All 21 mayors/magistrates of cities, counties
|  | Majority party | Minority party |
| Leader | Chiang Kai-shek | None |
| Party | Kuomintang | Independent |
| Percentage | 68.85% | 31.15% |
| Mayors/ Magistrates | 19 | 2 |
| Change | +2 | −1 |
- Kuomintang Independents Not up for election (Yangmingshan, Chekiang, Fuchien)

= 1954 Taiwanese local elections =

Local elections were held in Taiwan in 1954, the second nation-wide elections in the post-war era of Taiwan, electing all 21 mayors of cities and magistrates of counties. The election for the Provisional Taiwan Provincial Council was held alongside the local elections to elect 57 councillors.

As the incumbent mayors/magistrates across the country were elected in eight different stages, resulting in various terms of office, the Government decided to extend the tenures of 19 mayors/magistrates for several months to end on 1 June 1954, except Miaoli and Taichung as the magistrates of both were elected in subsequent by-elections.

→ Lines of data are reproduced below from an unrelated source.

-- ==== Sys2Proof/Machine/Barrier.lean ====
section
/-! DEFINITION. Barriers' openings, deadlines and releases (R136, R255, R256) and the failures of a cluster's shared
machinery (R234, R259). -/

namespace Sys2Proof.Machine

/-! ### Participants (R136) -/

/-- Resident waves of a grid that take part in a barrier, with core and slot, in the order of release (R255). -/
def State.barWaves (s : State) (g : Grid) (id : BarId) : List (Nat × Nat × Wave) :=
  g.started.flatMap (fun c => ((s.core c).waves.filter (fun e => g.joins id e.2)).map (fun e => (c, e.1, e.2)))
/-- Waves of blocks saved by quantum scheduling take part too, but for those of a set (R136, R324). -/
def State.barSaved (s : State) (g : Grid) (id : BarId) : List (Nat × Wave) :=
  match id.key with
  | .sbar _ => []
  | _ => g.started.flatMap (fun c => (s.core c).saved.flatMap (fun b => (b.waves.filter (fun e => g.joins id e.2)).map (fun e => (c, e.2))))
/-- No access a wave issued before is open on its core. Assumption 65. -/
def State.accessesDone (s : State) (core uid : Nat) : Bool :=
  !(earlierOpen ((s.core core).ops ++ (s.core core).saved.flatMap (·.ops)) uid s.nextId true)
/-- Waves that took part and have ended, with their cores. -/
def Grid.goneFrom (g : Grid) (id : BarId) : List (Nat × Nat) :=
  (g.gone.filter (fun x => match id.key with
    | .bar _ => x.2.1 == id.who | .gbar _ => x.2.2.1 == id.who | .sbar _ => true)).map (fun x => (x.1, x.2.2.2))
/-- Every participant has arrived, one waits, and every access they issued before has performed. Assumption 57. -/
def State.barReady (s : State) (g : Grid) (id : BarId) : Bool :=
  let ws := s.barWaves g id
  let sv := s.barSaved g id
  let ph := g.opened id
  (ws.any (fun x => x.2.2.own.any (fun e => e.2.waits id.key ph)) || sv.any (fun x => x.2.own.any (fun e => e.2.waits id.key ph))) &&
  ws.all (fun x => x.2.2.arrived id.key ph && s.accessesDone x.1 x.2.2.uid) &&
  sv.all (fun x => x.2.arrived id.key ph && s.accessesDone x.1 x.2.uid) &&
  (g.goneFrom id).all (fun x => s.accessesDone x.2 x.1)

/-! ### Opening -/

/-- Issue cycles after the opening at which release group n goes (R255). -/
def groupDelay (r : Ratio) (slope n : Nat) : Nat := (2 * n * slope + r.halfLc - 1) / r.halfLc
/-- Mark a waiting split as opened, released after some issue cycles more than its own count. Where the opening reaches its cluster between
two issue cycles (`apart`) and its count is over, the opening ic is the next one (R255). -/
def Split.openBar (sp : Split) (key : BarKey) (phase n : Nat) (apart : Bool) : Split :=
  if sp.waits key phase then { sp with bar := sp.bar.map (fun b : BarWait =>
      { b with opened := true, rel := some (b.rel.getD 0 + n + (if apart && b.rel.getD 0 == 0 then 1 else 0)) }) } else sp
def Wave.openBar (w : Wave) (key : BarKey) (phase n : Nat) (apart : Bool) (present : Option (Nat × Nat)) : Wave :=
  let w := match present with | some p => { w with setPhase := NMap.put w.setPhase p.1 p.2 } | none => w
  w.own.keys.foldl (fun w k => w.updOwn k (fun sp => sp.openBar key phase n apart)) w
/-- Members of a set whose block has not exited, as a bitmap (R248). -/
def State.presentBits (s : State) (g : Grid) (set : Nat) : Nat :=
  match NMap.get? s.parts g.part, NMap.get? g.sets set with
  | some p, some l => l.foldl (fun a m => match p.physCore m with | some c => if s.runsOn g c then a ||| 2 ^ m else a | none => a) 0
  | _, _ => 0
/-- The opening reaches a cluster: its waiting waves in order, in groups of W (R255). -/
def State.openAt (s : State) (g : Grid) (id : BarId) (phase bits cluster : Nat) : State :=
  let cl := s.cluster cluster
  let ws := (s.barWaves g id).filter (fun x => x.1 / 8 == cluster && x.2.2.own.any (fun e => e.2.waits id.key phase))
  let delay := if id.key.far && !g.det then Config.freeNat s.fresh else 0
  let present := match id.key with | .sbar n => some (n, bits) | _ => none
  let s := { s with fresh := s.fresh + 1 }
  let s := (List.range ws.length).foldl (fun s k =>
    match ws[k]? with
    | some x => s.updWave x.1 x.2.1 (fun w =>
        w.openBar id.key phase (delay + groupDelay cl.ratio cl.latS (k / Nat.max 1 cl.latW)) (!(s.inCycle cluster)) present)
    | none => s) s
  if g.det && id.key.far then
    (ws.map (·.1)).foldl (fun s c => s.dataHere c) s
  else s
/-- Waves of saved blocks that wait pass the barrier as they stand, those of a set too: they keep their arrival (R136). -/
def Core.openSaved (c : Core) (g : Grid) (id : BarId) (phase : Nat) (present : Option (Nat × Nat)) : Core :=
  { c with saved := c.saved.map (fun b => { b with waves := b.waves.map (fun e =>
      if g.joins id e.2 && e.2.own.any (fun x => x.2.waits id.key phase) then (e.1, e.2.openBar id.key phase 0 false present) else e) }) }
/-- A barrier's phase opens: `key` is the barrier's place in the grid's list (R136, R255). -/
def execBarrierOpen (grid key : Nat) (s : State) : Out :=
  .next (match s.grid? grid with
    | none => s
    | some g =>
      match g.bars[key]? with
      | none => s
      | some b =>
        if !(s.barReady g b.id) then s
        else
          let bits := match b.id.key with | .sbar n => s.presentBits g n | _ => 0
          let s := ((g.started.map (· / 8)).eraseDups).foldl (fun s c => s.openAt g b.id b.phase bits c) s
          let present := match b.id.key with | .sbar n => some (n, bits) | _ => none
          let s := g.started.foldl (fun s c => s.updCore c (fun k => k.openSaved g b.id b.phase present)) s
          s.updGrid grid (fun g => { g with bars := g.bars.map (fun x => if x.id = b.id then { x with phase := x.phase + 1 } else x) }))

/-- The opening ic of a cluster has come for a barrier that has not opened: all its own participants have arrived, the count from the last
arrival has run out and every earlier access of theirs has completed (R256). -/
def State.barDue (s : State) (g : Grid) (b : BarSt) (cluster : Nat) : Bool :=
  let ws := (s.barWaves g b.id).filter (fun x => x.1 / 8 == cluster)
  b.id.key.far && ws.all (fun x => x.2.2.arrived b.id.key b.phase && s.accessesDone x.1 x.2.2.uid &&
    x.2.2.own.all (fun e => match e.2.bar with | some w => w.opened || w.rel == some 0 | none => true))
/-- A core has a wave that waits at a phase whose opening ic has come (R256). -/
def State.barLate (s : State) (g : Grid) (core : Nat) : Bool :=
  g.det && g.bars.any (fun b => s.barDue g b (core / 8) && (s.core core).waves.any (fun e => g.joins b.id e.2 && e.2.own.any (fun x => x.2.waits b.id.key b.phase)))
/-- Under DET the opening ic of a cluster has come and a phase has not opened: its cores with a waiting participant take a core-wide
hold (R256). -/
def execDetOpeningDeadline (cluster grid : Nat) (s : State) : Out :=
  .next (match s.grid? grid with
    | none => s
    | some g => (List.range 8).foldl (fun s k => if s.barLate g (8 * cluster + k) then s.holdOverrun (8 * cluster + k) else s) s)

/-! ### Release -/

/-- The key of the barrier a split is released from now. -/
def Split.released (sp : Split) : Option BarKey :=
  match sp.bar with | some b => if b.opened ∧ b.rel = some 0 then some b.key else none | none => none
/-- The release groups of a cluster whose issue cycle has come go on; a release is an acquire (R136, R255). -/
def execReleaseGroup (cluster : Nat) (s : State) : Out :=
  .next ((List.range 8).foldl (fun s k =>
    let c := 8 * cluster + k
    if (s.core c).waves.any (fun e => e.2.own.any (fun x => x.2.released.isSome)) then
      ((s.core c).waves.keys).foldl (fun s w => s.updWave c w (fun wv => wv.own.keys.foldl (fun v n =>
        v.updOwn n (fun sp => if sp.released.isSome then { sp with bar := none } else sp)) wv)) (s.acquire c)
    else s) s)

/-! ### Failures (R234, R259) -/

/-- Every wave of a grid has ended. -/
def Grid.wavesDone (g : Grid) : Bool := (g.killed || decide (g.nblocks ≤ g.next)) && g.blocks.isEmpty
/-- The tags uncompleted operations of a core produce for a grid, but for the operation `id`: none sets the tag it waits on itself. -/
def State.producing (s : State) (core grid id : Nat) : List Nat :=
  let cl := s.cluster (clusterOf core)
  (cl.copies.filter (fun x => x.core == core && x.grid == grid && x.id != id)).map (·.ptag) ++
  (cl.tasks.filter (fun x => x.core == core && x.grid == grid && x.id != id)).map (·.ptag) ++
  (cl.sides.filter (fun x => x.core == core && x.grid == grid && x.id != id)).map (·.ptag) ++
  (cl.empties.filter (fun x => x.core == core && x.grid == grid && x.id != id)).map (·.ptag) ++
  (s.core core).ops.filterMap (fun o => match o.kind with | .bpref t _ => if o.grid = grid then some t else none | _ => none)
/-- An operation waits on tags, none of which will come (R234). -/
def State.orphaned (s : State) (core grid id : Nat) (ct : List Nat) : Bool :=
  let wait := ct.filter (fun t => !((s.core core).tags.getLsbD t))
  (match s.grid? grid with | some g => g.wavesDone | none => false) && !wait.isEmpty && !(wait.any (fun t => (s.producing core grid id).contains t))
/-- An orphaned engine operation is discarded: its record is written, its tag set with TAGERR, and its grid reports
ENGORPHAN (R234, R316). Assumption 36. One without an active lane writes no record (DESIGN CHOICE, assumption 106). -/
def execEngineOrphan (cluster id : Nat) (s : State) : Out :=
  let cl := s.cluster cluster
  .next (match cl.copies.find? (fun c => c.id == id) with
    | some c => if !c.started && s.orphaned c.core c.grid c.id c.waits then (s.copyFail cluster c ⟨8, 0, 0⟩).gridErr c.grid 0x13 else s
    | none => match cl.tasks.find? (fun t => t.id == id) with
      | some t => if t.arr.isNone && s.orphaned t.core t.grid t.id t.waits then (s.taskFail cluster t ⟨4, 0, 0⟩).gridErr t.grid 0x13 else s
      | none => match cl.sides.find? (fun o => o.id == id) with
        | some o =>
          if !o.started && s.orphaned o.core o.grid o.id o.waits then
            let arr := if cl.paired then o.core % 8 / 2 else NMap.getD cl.bind 0 (bitsNat o.desc.toNat 16 3 / 2)
            let s := s.writeRecord o.core o.grid (32 * o.ptag) [BitVec.ofNat 64 (2 ^ 17 * arr + 2 ^ 11 * o.ptag + 4), 0#64, 0#64, 0#64]
            ((s.updCluster cluster (fun cl => { cl with sides := cl.sides.filter (fun x => x.id != id) })).setTag o.core o.ptag true).gridErr o.grid 0x13
          else s
        | none => match cl.empties.find? (fun o => o.id == id) with
          | some o =>
            if o.rem.isNone && s.orphaned o.core o.grid o.id o.waits then
              ((s.updCluster cluster (fun cl => { cl with empties := cl.empties.filter (fun x => x.id != id) })).setTag o.core o.ptag true).gridErr o.grid 0x13
            else s
          | none => s)
/-- An uncorrectable error in a copy queue or task queue record: that operation ends with cause 5 (R259). -/
def execQueueRecordError (cluster : Nat) (task : Bool) (id : Nat) (s : State) : Out :=
  let s := s.countUce cluster
  .next (if task then (match s.task? cluster id with | some t => s.taskFail cluster t ⟨5, 0, 0⟩ | none => s)
    else (match s.copy? cluster id with | some c => s.copyFail cluster c ⟨5, 0, 0⟩ | none => s))
/-- A grid is ended: its waves stop at once and its engine operations are discarded (R316). -/
def Core.stopGrid (c : Core) (grid : Nat) : Core :=
  { c with waves := c.waves.map (fun e => if e.2.grid = grid then
      (e.1, { e.2 with splits := [], drain := [], trap := none, exited := true }) else e),
           ops := c.ops.filter (fun o => o.grid != grid || o.kind.dest == .none),
           saved := c.saved.filter (fun b => b.grid != grid) }
def Cluster.dropGrid (cl : Cluster) (grid : Nat) : Cluster :=
  { cl with copies := cl.copies.filter (fun x => x.grid != grid), tasks := cl.tasks.filter (fun x => x.grid != grid),
            sides := cl.sides.filter (fun x => x.grid != grid), empties := cl.empties.filter (fun x => x.grid != grid) }
/-- Assumption 61. -/
def State.stopGrid (s : State) (grid : Nat) : State :=
  let s := { s with cores := s.cores.map (fun e : Nat × Core => (e.1, e.2.stopGrid grid)),
                    clusters := s.clusters.map (fun e : Nat × Cluster => (e.1, e.2.dropGrid grid)) }
  s.updGrid grid (fun g => { g with killed := true, blocks := g.blocks.filter (fun e => match e.2 with | .on _ => true | _ => false) })
/-- An uncorrectable error in the barrier unit or the set table: the grid reports BARFAULT and is ended (R259, R316). `seq` marks one in the
loop sequencer, which the table gives no row of its own: from then on a NEST over it traps. Assumptions 18 and 61. -/
def execBarrierUnitError (e : UnitError) (s : State) : Out :=
  let s := s.countUce e.cluster
  .next (if e.seq then s.updCluster e.cluster (fun cl => { cl with seqBad := true }) else match (s.cluster e.cluster).grid with
    | none => s
    | some g => ((s.gridErr g 0x11).emit (.barfault g)).stopGrid g)

end Sys2Proof.Machine
end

The unified local elections for the nineteen administrative divisions were held on 2 May 1954, with the same three-year term of office. Miaoli and Taichung elections were held on 18 July 1954, with shorter tenures that would end on the same day as the other local leaders in 1957.

== Electoral system ==
According to the amended "Election and Removal of Mayors and Magistrates of Taiwan Province Regulation" (臺灣省縣市長選舉罷免規程), the election abolished several requirements compared to the last: the two-round system was abandoned, while simple majority system was replaced by the first-past-the-post system. Thresholds requiring 50%-plus turnout and total votes cast (including invalid votes) were abolished. A candidate receiving the most votes shall be declared elected. If two candidates receive the same number of votes, lots will be drawn to determine the winner.

== Summary ==
The Kuomintang won in a landslide, capturing 19 out of 21 divisions after flipping in Taichung City, Tainan City, and Hualien County. Incumbent Chiayi Magistrate was defeated by an independent, and Taipei Mayorship continued to be in the hand of the independents.

The list below shows the statistics of party membership of candidates standing in the election. The coloured box refers to the party membership of the elected mayor or magistrate.

|  | KMT | CDSP | YCP | Ind |
|---|---|---|---|---|
| Taipei County | 1 |  |  |  |
| Taipei City | 1 |  |  | 1 |
| Keelung City | 1 |  |  |  |
| Yilan County | 1 |  |  | 2 |
| Taoyuan County | 1 |  |  | 1 |
| Hsinchu County | 1 |  |  | 1 |
| Taichung County | 1 |  |  |  |
| Taichung City | 1 |  |  | 1 |
| Changhua County | 1 |  |  | 2 |
| Nantou County | 1 |  |  |  |
| Yunlin County | 1 |  |  |  |
| Chiayi County | 1 |  |  | 1 |
| Tainan County | 1 |  | 1 |  |
| Tainan City | 2 |  |  | 1 |
| Kaohsiung County | 1 |  |  |  |
| Kaohsiung City | 1 | 1 |  |  |
| Pingtung County | 1 |  |  |  |
| Hualien County | ? | ? |  | ? |
| Penghu County | 1 |  |  | 1 |
| Miaoli County | 1 |  |  | 2 |
| Taitung County | 1 |  |  |  |

== Detailed results ==

=== Taipei ===

Kuomintang nominated Lt. Gen. Wang Min-ning (王民寧), former head of Taiwan Province police service during the February 28 incident, as the candidate for the Taipei mayoral election. The opposition was represented by Henry Kao, who briefly lived in the United States after last election's defeat. American reporters in Taiwan, who had been in touch with Kao, also reported on his election campaign. After understanding Kao's secret engagement with the American Embassy, Kuomintang seniors were concerned about Kao.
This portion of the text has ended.